Roanoke Times Copyright (c) 1995, Landmark Communications, Inc. DATE: TUESDAY, May 17, 1994 TAG: 9405180064 SECTION: EDITORIAL PAGE: A-6 EDITION: METRO SOURCE: DATELINE: LENGTH: Medium
Virginia has played a role in much of that learning.
America has learned, for example, that racial bias wasn't (and isn't) a uniquely Southern phenomenon; indeed, that in some respects the South may have moved ahead of the rest of the nation.
Virginia, for example, is the only state in the Union that has elected a black person to its governorship. And while a component of residual racism no doubt was a factor in the low popularity with which former Gov. Douglas Wilder left office, it seemed less a factor than the similarly low popularity among whites with which, say, the black former mayor of New York City, David Dinkins, left office. In Wilder's case, a sour economy and a burning of intraparty Democratic bridges had more to do with it.
Black politicians hold office by the thousands throughout the South. The racial composition of Virginia's local governing bodies generally reflect that of the population; the composition of the General Assembly is somewhat disproportionate but not horribly so. Local school boards in the commonwealth come closer than in any other state to reflecting the racial composition of the population (though that may change as cities and counties switch to elected boards).
But Virginia also reflects another post-Brown lesson: Ending legal segregation is not the same thing as establishing an integrated society. In its political life, for example, the city of Roanoke is well-integrated; in its private life, housing patterns are strongly segregated. Housing-segregation patterns are strengthened locally and statewide by Virginia's system of keeping cities separate from the suburban counties around them.
Though the Board of Education in the case's title was in not-so-Southern Topeka, Kan., other school-desegregation cases subsumed under it - including one from Southside Virginia - were from the South.

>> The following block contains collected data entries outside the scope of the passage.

theorem setPending_iff {ps : List Part} {s₀ : State} (i : Fin 8) (c : LockoutCause) (s : State)
    (hq : ∀ q ∈ ([.supervisor] : List Part), q ∈ ps) :
    SameBut ps s₀ (setPending i c s) ↔ SameBut ps s₀ s :=
  (setPending_sameBut i c s).iff hq

theorem dutyReports_sameBut (i : Fin 8) (pos : Position) (settled : Option Position) (s : State) :
    SameBut [.mail, .duty, .supervisor, .eventList] s (dutyReports i pos settled s) := by
  unfold dutyReports
  try dsimp only
  repeat' first
    | simp (disch := decide) only [SameBut.refl_iff, SameBut.ite_iff, operationReport_iff, handLoading_iff, implies_true, and_self]
    | split

theorem dutyReports_iff {ps : List Part} {s₀ : State} (i : Fin 8) (pos : Position) (settled : Option Position)
    (s : State)
    (hq : ∀ q ∈ ([.mail, .duty, .supervisor, .eventList] : List Part), q ∈ ps) :
    SameBut ps s₀ (dutyReports i pos settled s) ↔ SameBut ps s₀ s :=
  (dutyReports_sameBut i pos settled s).iff hq

theorem resolveStep_sameBut (i : Fin 8) (pos : Position) (s : State) :
    SameBut [.mail, .duty, .supervisor, .eventList] s (resolveStep i pos s) := by
  unfold resolveStep
  try dsimp only
  repeat' first
    | simp (disch := decide) only [SameBut.refl_iff, State.updStep_iff, restStep_iff, handLoading_iff, moveStep_iff, implies_true, and_self]
    | split

theorem resolveStep_iff {ps : List Part} {s₀ : State} (i : Fin 8) (pos : Position) (s : State)
    (hq : ∀ q ∈ ([.mail, .duty, .supervisor, .eventList] : List Part), q ∈ ps) :
    SameBut ps s₀ (resolveStep i pos s) ↔ SameBut ps s₀ s :=
  (resolveStep_sameBut i pos s).iff hq

theorem uncommandedOpen_sameBut (i : Fin 8) (s : State) :
    SameBut [.mail, .supervisor, .eventList] s (uncommandedOpen i s) := by
  unfold uncommandedOpen
  try dsimp only
  repeat' first
    | simp (disch := decide) only [SameBut.refl_iff, lockStep_iff, restStep_iff, implies_true, and_self]
    | split

theorem uncommandedOpen_iff {ps : List Part} {s₀ : State} (i : Fin 8) (s : State)
    (hq : ∀ q ∈ ([.mail, .supervisor, .eventList] : List Part), q ∈ ps) :
    SameBut ps s₀ (uncommandedOpen i s) ↔ SameBut ps s₀ s :=
  (uncommandedOpen_sameBut i s).iff hq

theorem uncommandedClose_sameBut (i : Fin 8) (s : State) :
    SameBut [.mail, .supervisor, .eventList] s (uncommandedClose i s) := by
  unfold uncommandedClose
  try dsimp only
  repeat' first
    | simp (disch := decide) only [SameBut.refl_iff, SameBut.ite_iff, moveStep_iff, logEvent_iff, implies_true, and_self]
    | split

theorem uncommandedClose_iff {ps : List Part} {s₀ : State} (i : Fin 8) (s : State)
    (hq : ∀ q ∈ ([.mail, .supervisor, .eventList] : List Part), q ∈ ps) :
    SameBut ps s₀ (uncommandedClose i s) ↔ SameBut ps s₀ s :=
  (uncommandedClose_sameBut i s).iff hq

theorem outOfServiceReport_sameBut (i : Fin 8) (pos : Position) (s : State) :
    SameBut [.supervisor, .eventList] s (outOfServiceReport i pos s) := by
  unfold outOfServiceReport
  try dsimp only
  repeat' first
    | simp (disch := decide) only [SameBut.refl_iff, SameBut.ite_iff, State.updStep_iff, logEvent_iff, implies_true, and_self]
    | split

theorem outOfServiceReport_iff {ps : List Part} {s₀ : State} (i : Fin 8) (pos : Position) (s : State)
   
    (hq : ∀ q ∈ ([.supervisor, .eventList] : List Part), q ∈ ps) :
    SameBut ps s₀ (outOfServiceReport i pos s) ↔ SameBut ps s₀ s :=
  (outOfServiceReport_sameBut i pos s).iff hq

theorem positionByState_sameBut (i : Fin 8) (pos : Position) (s : State) :
    SameBut [.mail, .supervisor, .eventList] s (positionByState i pos s) := by
  unfold positionByState
  try dsimp only
  repeat' first
    | simp (disch := decide) only [SameBut.refl_iff, uncommandedOpen_iff, uncommandedClose_iff, lockStep_iff, outOfServiceReport_iff,
     implies_true, and_self]
    | split

theorem positionByState_iff {ps : List Part} {s₀ : State} (i : Fin 8) (pos : Position) (s : State)
    (hq : ∀ q ∈ ([.mail, .supervisor, .eventList] : List Part), q ∈ ps) :
    SameBut ps s₀ (positionByState i pos s) ↔ SameBut ps s₀ s :=
  (positionByState_sameBut i pos s).iff hq

theorem takePosition_sameBut (i : Fin 8) (pos : Position) (s : State) :
    SameBut [.mail, .duty, .supervisor, .eventList] s (takePosition i pos s) := by
  unfold takePosition
  try dsimp only
  repeat' first
    | simp (disch := decide) only [SameBut.refl_iff, SameBut.ite_iff, State.updStep_iff, logEvent_iff, dutyReports_iff, resolveStep_iff,
     positionByState_iff, implies_true, and_self]
    | split

theorem takePosition_iff {ps : List Part} {s₀ : State} (i : Fin 8) (pos : Position) (s : State)
    (hq : ∀ q ∈ ([.mail, .duty, .supervisor, .eventList] : List Part), q ∈ ps) :
    SameBut ps s₀ (takePosition i pos s) ↔ SameBut ps s₀ s :=
  (takePosition_sameBut i pos s).iff hq

theorem takeSupervision_sameBut (i : Fin 8) (sup : Supervision) (s : State) :
    SameBut [.supervisor, .eventList] s (takeSupervision i sup s) := by
  unfold takeSupervision
  try dsimp only
  repeat' first
    | simp (disch := decide) only [SameBut.refl_iff, SameBut.ite_iff, State.updStep_iff, logEvent_iff, implies_true, and_self]
    | split

theorem takeSupervision_iff {ps : List Part} {s₀ : State} (i : Fin 8) (sup : Supervision) (s : State)
   
    (hq : ∀ q ∈ ([.supervisor, .eventList] : List Part), q ∈ ps) :
    SameBut ps s₀ (takeSupervision i sup s) ↔ SameBut ps s₀ s :=
  (takeSupervision_sameBut i sup s).iff hq

theorem closeStart_sameBut (i : Fin 8) (cause : Cause) (s : State) :
    SameBut [.mail, .supervisor, .eventList] s (closeStart i cause s) := by
  unfold closeStart
  try dsimp only
  repeat' first
    | simp (disch := decide) only [SameBut.refl_iff, SameBut.ite_iff, hand_iff, operateStep_iff, implies_true, and_self]
    | split

theorem closeStart_iff {ps : List Part} {s₀ : State} (i : Fin 8) (cause : Cause) (s : State)
    (hq : ∀ q ∈ ([.mail, .supervisor, .eventList] : List Part), q ∈ ps) :
    SameBut ps s₀ (closeStart i cause s) ↔ SameBut ps s₀ s :=
  (closeStart_sameBut i cause s).iff hq

theorem openStart_sameBut (i : Fin 8) (cause : Cause) (s : State) :
    SameBut [.mail, .supervisor, .eventList] s (openStart i cause s) := by
  unfold openStart
  try dsimp only
  repeat' first
    | simp (disch := decide) only [SameBut.refl_iff, SameBut.ite_iff, hand_iff, operateStep_iff, implies_true, and_self]
    | split

theorem openStart_iff {ps : List Part} {s₀ : State} (i : Fin 8) (cause : Cause) (s : State)
    (hq : ∀ q ∈ ([.mail, .supervisor, .eventList] : List Part), q ∈ ps) :
    SameBut ps s₀ (openStart i cause s) ↔ SameBut ps s₀ s :=
  (openStart_sameBut i cause s).iff hq

theorem takeBusy_sameBut (r : BusyRefusal) (s : State) : SameBut [.mail, .supervisor, .eventList] s (takeBusy r s) := by
  unfold takeBusy
  try dsimp only
  repeat' first
    | simp (disch := decide) only [SameBut.refl_iff, SameBut.ite_iff, hand_iff, restStep_iff, moveStep_iff, implies_true, and_self]
    | split

theorem takeBusy_iff {ps : List Part} {s₀ : State} (r : BusyRefusal) (s : State)
    (hq : ∀ q ∈ ([.mail, .supervisor, .eventList] : List Part), q ∈ ps) :
    SameBut ps s₀ (takeBusy r s) ↔ SameBut ps s₀ s :=
  (takeBusy_sameBut r s).iff hq

theorem takeTripStart_sameBut (i : Fin 8) (c : TripCause) (s : State) :
    SameBut [.mail, .supervisor, .eventList] s (takeTripStart i c s) := by
  unfold takeTripStart
  try dsimp only
  repeat' first
    | simp (disch := decide) only [SameBut.refl_iff, SameBut.ite_iff, operateStep_iff, State.updStep_iff, implies_true, and_self]
    | split

theorem takeTripStart_iff {ps : List Part} {s₀ : State} (i : Fin 8) (c : TripCause) (s : State)
    (hq : ∀ q ∈ ([.mail, .supervisor, .eventList] : List Part), q ∈ ps) :
    SameBut ps s₀ (takeTripStart i c s) ↔ SameBut ps s₀ s :=
  (takeTripStart_sameBut i c s).iff hq

theorem takeLockoutNotice_sameBut (i : Fin 8) (s : State) :
    SameBut [.mail, .supervisor, .eventList] s (takeLockoutNotice i s) := by
  unfold takeLockoutNotice
  try dsimp only
  repeat' first
    | simp (disch := decide) only [SameBut.refl_iff, setPending_iff, lockStep_iff, implies_true, and_self]
    | split

theorem takeLockoutNotice_iff {ps : List Part} {s₀ : State} (i : Fin 8) (s : State)
    (hq : ∀ q ∈ ([.mail, .supervisor, .eventList] : List Part), q ∈ ps) :
    SameBut ps s₀ (takeLockoutNotice i s) ↔ SameBut ps s₀ s :=
  (takeLockoutNotice_sameBut i s).iff hq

In any event, the Brown ruling spoke mainly to the South because that's where schools were segregated by law.
For a time, it looked as if the Brown decision would be just another law, like the sporadic attempts at outlawing discrimination in the North. Just what was "all deliberate speed," anyway? Virginia, to its everlasting dishonor, led stiff Southern opposition to desegregation with its policy of "massive resistance," one effect of which was that the state gave moral nourishment to the violent reactions in the Deep South.
Resistance in Southern courtrooms and statehouses took more than a decade to wear itself out. In Virginia, a particularly cruel ploy was closing public schools to avoid desegregating them: White children could go to "private" academies; black children had no schools to go to.
Ironically, an earlier Virginia ploy, equally cynical, had been to spend money on black schools in a vain effort to convince the courts that the schools, while separate, were equal. (Granted, not a lot was spent on the effort.)
In a sense, Brown missed the point. By focusing on the inherent unequalness of segregation, it underplayed the larger idea that it is an offense against liberty for government to treat citizens as members of a race rather than as individuals - regardless of whether the treatment is otherwise equal.
That in part reflects the limitations of judicial lawmaking. It must deal with precedent, in this instance the 1896 ruling that separate-but-equal was legitimate, and with the litigants' arguments, which dwelled on the issue of whether separate could be equal.
But blaming all the subsequent judicial (and, in time, legislative) race-consciousness on this aspect of Brown is mistaken. The stubbornness with which Virginia and other Southern states for years fought desegregation created an environment in which race-conscious solutions arose as remedies for racism.